Arefyev’s Circle

The non-official art of St. Petersburg (also known as ‘Underground’, ‘Non-Conformist Art, ‘Alternative’, ‘Other Art’, the ‘Second Russian Avant-garde’, ‘Dissident Art-Nouveaux’, etc.) appeared in opposition to the ideologically biased Artists’ Union. Arefyev’s Circle occupies a special place in the non-official art of the 1960s–70s, itself an important phenomenon in the art of the second half of the 20th century. Besides its founder, Alexander Arefyev, it includes Richard Vasmi, Vladimir Shagin, Shalom Schwartz and Natalia Zhilina, most of them students of the Academy of Arts High School expelled ‘for formalism’. In spite of the difference in style and manner of painting, they all shared a similar worldview, they relied on similar aesthetic principles, they had an uncompromising attitude to art; and they were friends.

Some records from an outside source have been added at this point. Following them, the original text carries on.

/-! ### Every step keeps the active tables mutually inverse -/

theorem exec_keeps_tablesInv {i : Instr} {s t : State} (hs : s.tablesInv) (h : exec i s = .next t) : t.tablesInv := by
  by_cases hi : i = .commit
  · subst hi
    obtain ⟨hv, rfl⟩ | ⟨-, rfl⟩ := exec_commit_eq_next h
    · exact tablesInv_activate hv
    · simpa using hs
  · obtain ⟨e, rfl⟩ | ⟨-, rfl⟩ | ⟨-, rfl⟩ | ⟨v, rfl⟩ | ⟨n, k, v, -, rfl⟩ | ⟨n, v, -, rfl⟩ | ⟨n, v, -, rfl⟩ |
      ⟨n, v, -, rfl⟩ := exec_eq_next_of_ne_commit hi h <;> simpa using hs

theorem issue_keeps_tablesInv {w : Word} {s t : State} (hs : s.tablesInv) (h : issue w s = .next t) : t.tablesInv := by
  cases hd : decode w with
  | ok i => exact exec_keeps_tablesInv hs (issue_of_decode_ok hd s ▸ h)
  | error e =>
    rw [issue_of_decode_error hd] at h
    cases h
    simpa using hs

theorem serve_keeps_tablesInv {e : PortEvent} {s t : State} (hs : s.tablesInv) (h : serve e s = .next t) :
    t.tablesInv := by
  obtain ⟨a, -, -, rfl⟩ | ⟨a, v, -, -, -, rfl⟩ | ⟨w, u, -, hu, rfl⟩ | ⟨-, rfl⟩ | ⟨w, -, rfl⟩ := serve_eq_next h
  · simpa using hs
  · simpa using hs
  · simpa using issue_keeps_tablesInv hs hu
  · simpa using tablesInv_reset
  · simpa using tablesInv_reset

theorem step_keeps_tablesInv {s t : State} (hs : s.tablesInv) (h : step s = .next t) : t.tablesInv := by
  obtain ⟨-, rfl⟩ | ⟨e, rest, -, he⟩ := step_eq_next h
  · exact hs
  · exact serve_keeps_tablesInv ((tablesInv_accept s rest).2 hs) he

/-- Settles O18: the reference tables have the invariant, and of all a step can do only COMMIT and reset write the active
tables. -/
theorem everyStepKeepsActiveTablesInverse : Obligations.EveryStepKeepsActiveTablesInverse :=
  ⟨tablesInv_reset, fun _ _ => step_keeps_tablesInv⟩

/-! ### Reset values -/

theorem reset_rk (i : Nat) (h : i < 5) : State.reset.rk[i] = 0x0000 := by
  revert i; decide

/-- Settles O16: each entry of R36's table is the field of `State.reset`; the round keys by their numbers. -/
theorem resetValuesAreTheTables : Obligations.ResetValuesAreTheTables :=
  ⟨rfl, rfl, reset_rk, rfl, rfl, rfl, rfl, rfl, rfl, rfl, rfl, rfl,
    ⟨rfl, rfl⟩, ⟨rfl, rfl⟩, ⟨rfl, rfl, rfl⟩, rfl⟩

end Sys2Proof.Machine
end

section
/-! PROOF. The memory family (20_memory.md): which accesses the window admits (R51), what a read returns (R53), what a write
does (R54), and which writes are idempotent (R55). -/

namespace Sys2Proof.Machine

/-! ### What completes -/

/-- No command stops the block (R180): its one error, where it has one, is recorded. -/
theorem exec_completes (i : Instr) (s : State) : ∃ t, exec i s = .next t := by
  cases i
  case nop => exact ⟨s, rfl⟩
  case clrerr => exact ⟨s.clearErrors, rfl⟩
  case commit =>
    rw [exec_commit]
    split <;> exact endCommand_completes _ _ _
  case ldst | wrrk | wrs | wrsi | wrp | sub | subi | perm | permi | kmix | kmixd | enc | dec =>
    exact endCommand_completes _ _ _

theorem issue_completes (w : Word) (s : State) : ∃ t, issue w s = .next t := by
  cases hd : decode w with
  | ok i => exact issue_of_decode_ok hd s ▸ exec_completes i s
  | error e => exact ⟨_, issue_of_decode_error hd s⟩

theorem serveWrite_of_ne_cmd {off : Nat} (h : off ≠ cmdOffset) (v : Word) (s : State) :
    serveWrite off v s = .next ((writeReg s off v).respond .completion) := if_neg h

theorem serveWrite_cmd (v : Word) (s : State) : serveWrite cmdOffset v s = completeWrite (issue v s) := if_pos rfl

theorem serveWrite_completes (off : Nat) (v : Word) (s : State) : ∃ t, serveWrite off v s = .next t := by
  by_cases h : off = cmdOffset
  · obtain ⟨u, hu⟩ := issue_completes v s
    exact ⟨u.respond .completion, by rw [h, serveWrite_cmd, hu, completeWrite_next]⟩
  · exact ⟨_, serveWrite_of_ne_cmd h v s⟩

/-! ### Which accesses are admitted (R51) -/

/-- The last aligned word of the window is the one at 0xFC. -/
theorem admittedAccess_iff (a : Access) :
    (a.offset < Config.windowSize ∧ a.bytes = 4 ∧ a.offset % 4 = 0) ↔
      (a.bytes = 4 ∧ a.offset % 4 = 0 ∧ a.offset ≤ 0xFC) := by
  have hsize : Config.windowSize = 0x100 := rfl
  omega

theorem guardAccess_word {off : Nat} (h4 : off % 4 = 0) (hoff : off ≤ 0xFC) (o : Host.Outcome State Fault Refusal) :
    guardAccess ⟨off, 4⟩ o = o :=
  guardAccess_of_admitted ((admittedAccess_iff ⟨off, 4⟩).2 ⟨rfl, h4, hoff⟩) o

/-- An access whose effect would complete has a next state exactly when the window admits it. -/
theorem guardAccess_completes_iff (a : Access) {o : Host.Outcome State Fault Refusal} (ho : ∃ t, o = .next t) :
    (∃ t, guardAccess a o = .next t) ↔ (a.bytes = 4 ∧ a.offset % 4 = 0 ∧ a.offset ≤ 0xFC) := by
  rw [← admittedAccess_iff]
  constructor
  · rintro ⟨t, h⟩
    exact (guardAccess_eq_next h).1
  · intro ha
    rwa [guardAccess_of_admitted ha]

/-- Settles O10: a read always completes, and so does a write with the command it may issue, so only the guard decides. -/
theorem onlyAlignedWordAccessesHaveAStep : Obligations.OnlyAlignedWordAccessesHaveAStep := by
  intro s a v rest h
  obtain h | h := h <;> rw [step_cons h]
  · exact guardAccess_completes_iff a ⟨_, rfl⟩
  · exact guardAccess_completes_iff a (serveWrite_completes a.offset v _)

/-! ### What an admitted access does (R53, R54) -/

section
variable {s : State} {off : Nat} {v : Word} {rest : List PortEvent}

theorem step_read_word (hp : s.pending = .read ⟨off, 4⟩ :: rest) (h4 : off % 4 = 0) (hoff : off ≤ 0xFC) :
    step s = .next ((s.accept rest).respond (.value (readReg s off))) := by
  rw [step_cons hp]
  exact guardAccess_word h4 hoff _

theorem step_write_word (hp : s.pending = .write ⟨off, 4⟩ v :: rest) (h4 : off % 4 = 0) (hoff : off ≤ 0xFC) :
    step s = serveWrite off v (s.accept rest) := by
  rw [step_cons hp]
  exact guardAccess_word h4 hoff _

theorem step_write_register (hp : s.pending = .write ⟨off, 4⟩ v :: rest) (h4 : off % 4 = 0) (hoff : off ≤ 0xFC)
    (hc : off ≠ cmdOffset) : step s = .next ((writeReg (s.accept rest) off v).respond .completion) := by
  rw [step_write_word hp h4 hoff, serveWrite_of_ne_cmd hc]

theorem step_write_cmd (hp : s.pending = .write ⟨cmdOffset, 4⟩ v :: rest) :
    step s = completeWrite (issue v (s.accept rest)) := by
  rw [step_cons hp]
  exact serve_write_cmd v _

end

@[simp] theorem writeReg_ctrl (s : State) (v : Word) : writeReg s ctrlOffset v = s.writeCtrl v := rfl

@[simp] theorem writeReg_din (s : State) (v : Word) : writeReg s dinOffset v = s.writeDin v := rfl

/-- Every other offset is read-only or reserved, but for CMD, which no register write serves. -/
theorem writeReg_of_ne {off : Nat} (hctrl : off ≠ ctrlOffset) (hdin : off ≠ dinOffset) (s : State) (v : Word) :
    writeReg s off v = s := by
  rw [writeReg, if_neg hctrl, if_neg hdin]

/-- Settles O8: the model's read function has no row of its own for CMD, which reads as 0 like the reserved offsets. -/
theorem readReturnsValueAndChangesNothing : Obligations.ReadReturnsValueAndChangesNothing := by
  intro s off rest hp h4 hoff
  rw [step_read_word hp h4 hoff]
  by_cases hcmd : off = 0x0C
  · subst hcmd
    rfl
  · simp only [if_neg hcmd]
    rfl

/-- Settles O9, row by row of R54's table. -/
theorem writeHasItsTableEffect : Obligations.WriteHasItsTableEffect := by
  intro s off v rest hp h4 hoff
  split_ifs with hctrl hdin hcmd
  · subst hctrl
    rw [step_write_register (off := ctrlOffset) hp h4 hoff (by decide), writeReg_ctrl]
    rfl
  · subst hdin
    rw [step_write_register (off := dinOffset) hp h4 hoff (by decide), writeReg_din]
    rfl
  · subst hcmd
    obtain ⟨t, ht⟩ := issue_completes v (s.accept rest)
    exact ⟨t, ht, by rw [step_write_cmd hp, ht]; rfl⟩
  · rw [step_write_register hp h4 hoff hcmd, writeReg_of_ne hctrl hdin]
    rfl

/-! ### Which writes are idempotent (R55) -/

theorem writeReg_accept (s : State) (rest : List PortEvent) (off : Nat) (v : Word) :
    writeReg (s.accept rest) off v = (writeReg s off v).accept rest := by
  unfold writeReg
  split_ifs <;> rfl

theorem writeReg_respond (s : State) (r : Response) (off : Nat) (v : Word) :
    writeReg (s.respond r) off v = (writeReg s off v).respond r := by
  unfold writeReg
  split_ifs <;> rfl

/-- A register write is idempotent, whatever the offset. -/
theorem writeReg_writeReg (s : State) (off : Nat) (v : Word) :
    writeReg (writeReg s off v) off v = writeReg s off v := by
  unfold writeReg
  split_ifs <;> rfl

theorem runSteps_two {s t u : State} (hst : step s = .next t) (htu : step t = .next u) : runSteps 2 s = .next u := by
  rw [runSteps_succ_of_next hst, runSteps_succ_of_next htu, runSteps_zero]

section
variable (s : State) (rest : List PortEvent)

theorem step_accept_busWrite {off : Nat} (v : Word) (h4 : off % 4 = 0) (hoff : off ≤ 0xFC) (hc : off ≠ cmdOffset) :
    step (s.accept (busWrite off v :: rest)) = .next (((writeReg s off v).respond .completion).accept rest) := by
  rw [step_write_register rfl h4 hoff hc, writeReg_accept, writeReg_accept]
  rfl

/-- Two register writes of the same value differ from one in the completions alone. -/
theorem runSteps_two_busWrite {off : Nat} (v : Word) (h4 : off % 4 = 0) (hoff : off ≤ 0xFC) (hc : off ≠ cmdOffset) :
    runSteps 2 (s.accept (busWrite off v :: busWrite off v :: rest)) =
      .next ((((writeReg s off v).respond .completion).respond .completion).accept rest) := by
  have hsecond := step_accept_busWrite ((writeReg s off v).respond .completion) rest v h4 hoff hc
  rw [writeReg_respond, writeReg_writeReg] at hsecond
  exact runSteps_two (step_accept_busWrite s _ v h4 hoff hc) hsecond

theorem exec_enc_of_configured (hv : s.cfgValid = true) :
    exec .enc s = .next (s.setState (encrypt s.rk s.sAct s.pAct s.state)) := by
  rw [exec_enc, configured_of_valid hv]
  rfl

/-- A CMD write of the ENC word encrypts `STATE` in a configured block (R54, R141). -/
theorem step_accept_encWord (hv : s.cfgValid = true) :
    step (s.accept (busWrite 0x0C 0x20 :: rest)) =
      .next (((s.setState (encrypt s.rk s.sAct s.pAct s.state)).respond .completion).accept rest) := by
  have hdecode : decode 0x20 = .ok .enc := by decide
  have hserved : ((s.accept (busWrite 0x0C 0x20 :: rest)).accept rest).cfgValid = true := hv
  rw [step_write_cmd rfl, issue_of_decode_ok hdecode, exec_enc_of_configured _ hserved, completeWrite_next]
  rfl

end

theorem runSteps_two_encWord {s : State} (hv : s.cfgValid = true) :
    runSteps 2 { s with pending := [busWrite 0x0C 0x20, busWrite 0x0C 0x20] } = .next { s with
      pending := [], responses := s.responses ++ [.completion, .completion]
      state := encrypt s.rk s.sAct s.pAct (encrypt s.rk s.sAct s.pAct s.state) } := by
  rw [List.append_cons]
  exact runSteps_two (step_accept_encWord s _ hv) (step_accept_encWord _ [] hv)

/-- With the reset keys and tables, a second ENC of the reset block changes `STATE` once more. -/
theorem encrypt_encrypt_reset_ne :
    encrypt State.reset.rk State.reset.sAct State.reset.pAct
        (encrypt State.reset.rk State.reset.sAct State.reset.pAct State.reset.state) ≠
      encrypt State.reset.rk State.reset.sAct State.reset.pAct State.reset.state := by
  decide +kernel

/-- Settles O12: a register write repeated finds the value it wrote, while a CMD write runs its command again. -/
theorem registerWritesIdempotentCommandsNot : Obligations.RegisterWritesIdempotentCommandsNot := by
  refine ⟨fun s off v hoff => ?_, fun s => runSteps_two_encWord, State.reset, rfl, encrypt_encrypt_reset_ne⟩
  have hword : off % 4 = 0 ∧ off ≤ 0xFC ∧ off ≠ cmdOffset := by
    obtain rfl | rfl := hoff <;> decide
  obtain ⟨h4, hle, hc⟩ := hword
  exact ⟨_, step_accept_busWrite s [] v h4 hle hc, runSteps_two_busWrite s [] v h4 hle hc⟩

end Sys2Proof.Machine
end

section
/-! PROOF. The encoding's family (30_encoding.md): which words the decoder accepts (R74), and what the others do and do not do
(R75, R184). The first part says once what the decoder's answer tells of a word's fields, the third what a legal command
does to the error record; later families use them. -/

namespace Sys2Proof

In the 1960s–70s, the artists of Arefyev’s Circle became the core of the Independents’ Movement that largely determined the formation of the then Leningrad Underground. The young artists found themselves outside of the establishment. With no access to exhibitions and without commissions, they had to earn their living working as stokers, house-painters, tree-fellers, musicians and typography proofers. But they never deviated from reflecting the most painful issues of Soviet reality in their art, their canvases being an equivalent of the bitter truths of life around them.